BEGIN

-- ==== Sys2Proof/Tests/Slice0.lean ====
section
/-! SUPPORT. Small tests: the field-width check refuses ill-formed terms; the spec's worked figures; and, for each statement
with hypotheses, a state and operands that meet them (test_meets_…). -/

namespace Sys2Proof.Tests
open Sys2Proof.Machine
set_option Elab.async false

/-! ### Well-formed terms, and terms the check refuses -/

theorem test_wellFormed_accepts :
    WellFormed (.vend ⟨1, 2⟩ ⟨99999999999, 500000, 0, 4294967295⟩) = true ∧ WellFormed (.leaseExpiry 7) = true ∧
      WellFormed .secondTick = true := by decide +kernel

theorem test_wellFormed_refuses_meter_past_5_bytes : WellFormed (.meterQuery ⟨0, 0⟩ (256 ^ 5)) = false := by
  decide +kernel

theorem test_wellFormed_refuses_tender_past_3_bytes : WellFormed (.vend ⟨0, 0⟩ ⟨1, 256 ^ 3, 0, 0⟩) = false := by
  decide +kernel

theorem test_wellFormed_refuses_lease_of_channel_zero : WellFormed (.leaseExpiry 0) = false := by decide +kernel

/-! ### Figures worked in the spec -/

/-- R188: the check of the nine digits. -/
theorem test_check_of_the_digits :
    check16 [0x31, 0x32, 0x33, 0x34, 0x35, 0x36, 0x37, 0x38, 0x39] = 0x29B1 := by decide +kernel

/-- R189: the bytes of a STATUS frame before its check. -/
theorem test_status_frame : (encodeFrame (.status ⟨0xA1B2C3D4, 7⟩)).take 6 = [0xA1, 0xB2, 0xC3, 0xD4, 0x01, 7] := by
  decide +kernel

theorem test_decode_has_no_table_word : decodeTableWord 8 0 = none := by decide +kernel

/-- R74 on the worked token: class CREDIT, sequence 65532, payload 1000, day 1234. -/
theorem test_token_check : (plainRecord .credit 65532 1000 1234 0).toNat % 16 = 11 := by decide +kernel

/-- The schedule of the pricing example. -/
def exampleSchedule : Schedule :=
  { steps := [⟨500, 1437⟩, ⟨3500, 2163⟩], lastPrice := 2891, fixed := 2500, allowance := 500, cap := 1000,
    maxTender := 200000, applied := 0, loading := false }

/-- The meter of the pricing example, in the month before. -/
def exampleMeter : MeterRecord :=
  { number := 40127733518, state := .active, group := 1, revision := 3, schedule := 3, lastSeq := 2210,
    monthStamp := 411, monthTenths := 1870, fixed := 2500, freeTaken := false, arrears := 12000, recovery := 20,
    applied := 0 }

/-- R46, R49 on the pricing example: value 2,998,400 in slices of 1,800,000 and 1,198,400. -/
theorem test_worked_price :
    (creditPlan exampleSchedule exampleMeter 40000 412 false).toOption.map (fun p => (p.value, p.units.map (·.value))) =
      some (2998400, [1800000, 1198400]) := by decide +kernel

/-! ### A small part in RUN -/

def meter : MeterRecord :=
  { number := 99999999999, state := .active, group := 1, revision := 3, schedule := 0, lastSeq := 10, monthStamp := 5,
    monthTenths := 0, fixed := 0, freeTaken := false, arrears := 0, recovery := 0, applied := 0 }

/-- One TOKEN of slot 2. -/
def tokenEntry : TokenEntry :=
  { vend := 1, meter := 99999999999, kind := .credit, seq := 10, tenths := 1, value := 100000, revision := 3, code := 0 }

/-- Slot 1 a supervisor, slot 2 a cashier, slot 3 unbound; the clock running, one meter, a live float, two entries. -/
def desk : State :=
  { State.reset with
    watch := ⟨.run, false, false, true, .cold, ⟨.ended, 0, 0⟩⟩
    slots := (Slot.table.set 1 { Slot.deskReset with state := .idle, cls := some .supervisor, tag := 1, perms := 0x3F }).set 2
      { Slot.deskReset with state := .idle, cls := some .cashier, tag := 2, perms := 0x27 }
    clock := { Clock.delivered with state := .running, seconds := 1000, month := 5, taken := 1 }
    meters := ⟨[⟨meter, none⟩], []⟩
    former := ⟨none, (Vector.replicate 4 KeyEntry.delivered).set 1 { KeyEntry.delivered with current := some ⟨3, 5⟩ }, none⟩
    float := { State.reset.float with
      work := ⟨1000000, 1000000000000, 2000, 1, 1⟩, state := .live, windowOpen := true }
    journal := { Journal.delivered with
      store := [(0, .written (Entry.sealed 1 0 0 (.start .cold 0 0))), (1, .written (Entry.sealed 2 2 0 (.token tokenEntry)))]
      last := 2, tail := some 0 } }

END

Would you please write out, exactly and with no other lines, the stretch of the listing above from the line containing "theorem test_decode_has_no_table_word : decodeTableWord" through the line containing "slots := (Slot.table.set"?

> **Result**:
theorem test_decode_has_no_table_word : decodeTableWord 8 0 = none := by decide +kernel

/-- R74 on the worked token: class CREDIT, sequence 65532, payload 1000, day 1234. -/
theorem test_token_check : (plainRecord .credit 65532 1000 1234 0).toNat % 16 = 11 := by decide +kernel

/-- The schedule of the pricing example. -/
def exampleSchedule : Schedule :=
  { steps := [⟨500, 1437⟩, ⟨3500, 2163⟩], lastPrice := 2891, fixed := 2500, allowance := 500, cap := 1000,
    maxTender := 200000, applied := 0, loading := false }

/-- The meter of the pricing example, in the month before. -/
def exampleMeter : MeterRecord :=
  { number := 40127733518, state := .active, group := 1, revision := 3, schedule := 3, lastSeq := 2210,
    monthStamp := 411, monthTenths := 1870, fixed := 2500, freeTaken := false, arrears := 12000, recovery := 20,
    applied := 0 }

/-- R46, R49 on the pricing example: value 2,998,400 in slices of 1,800,000 and 1,198,400. -/
theorem test_worked_price :
    (creditPlan exampleSchedule exampleMeter 40000 412 false).toOption.map (fun p => (p.value, p.units.map (·.value))) =
      some (2998400, [1800000, 1198400]) := by decide +kernel

/-! ### A small part in RUN -/

def meter : MeterRecord :=
  { number := 99999999999, state := .active, group := 1, revision := 3, schedule := 0, lastSeq := 10, monthStamp := 5,
    monthTenths := 0, fixed := 0, freeTaken := false, arrears := 0, recovery := 0, applied := 0 }

/-- One TOKEN of slot 2. -/
def tokenEntry : TokenEntry :=
  { vend := 1, meter := 99999999999, kind := .credit, seq := 10, tenths := 1, value := 100000, revision := 3, code := 0 }

/-- Slot 1 a supervisor, slot 2 a cashier, slot 3 unbound; the clock running, one meter, a live float, two entries. -/
def desk : State :=
  { State.reset with
    watch := ⟨.run, false, false, true, .cold, ⟨.ended, 0, 0⟩⟩
    slots := (Slot.table.set 1 { Slot.deskReset with state := .idle, cls := some .supervisor, tag := 1, perms := 0x3F }).set 2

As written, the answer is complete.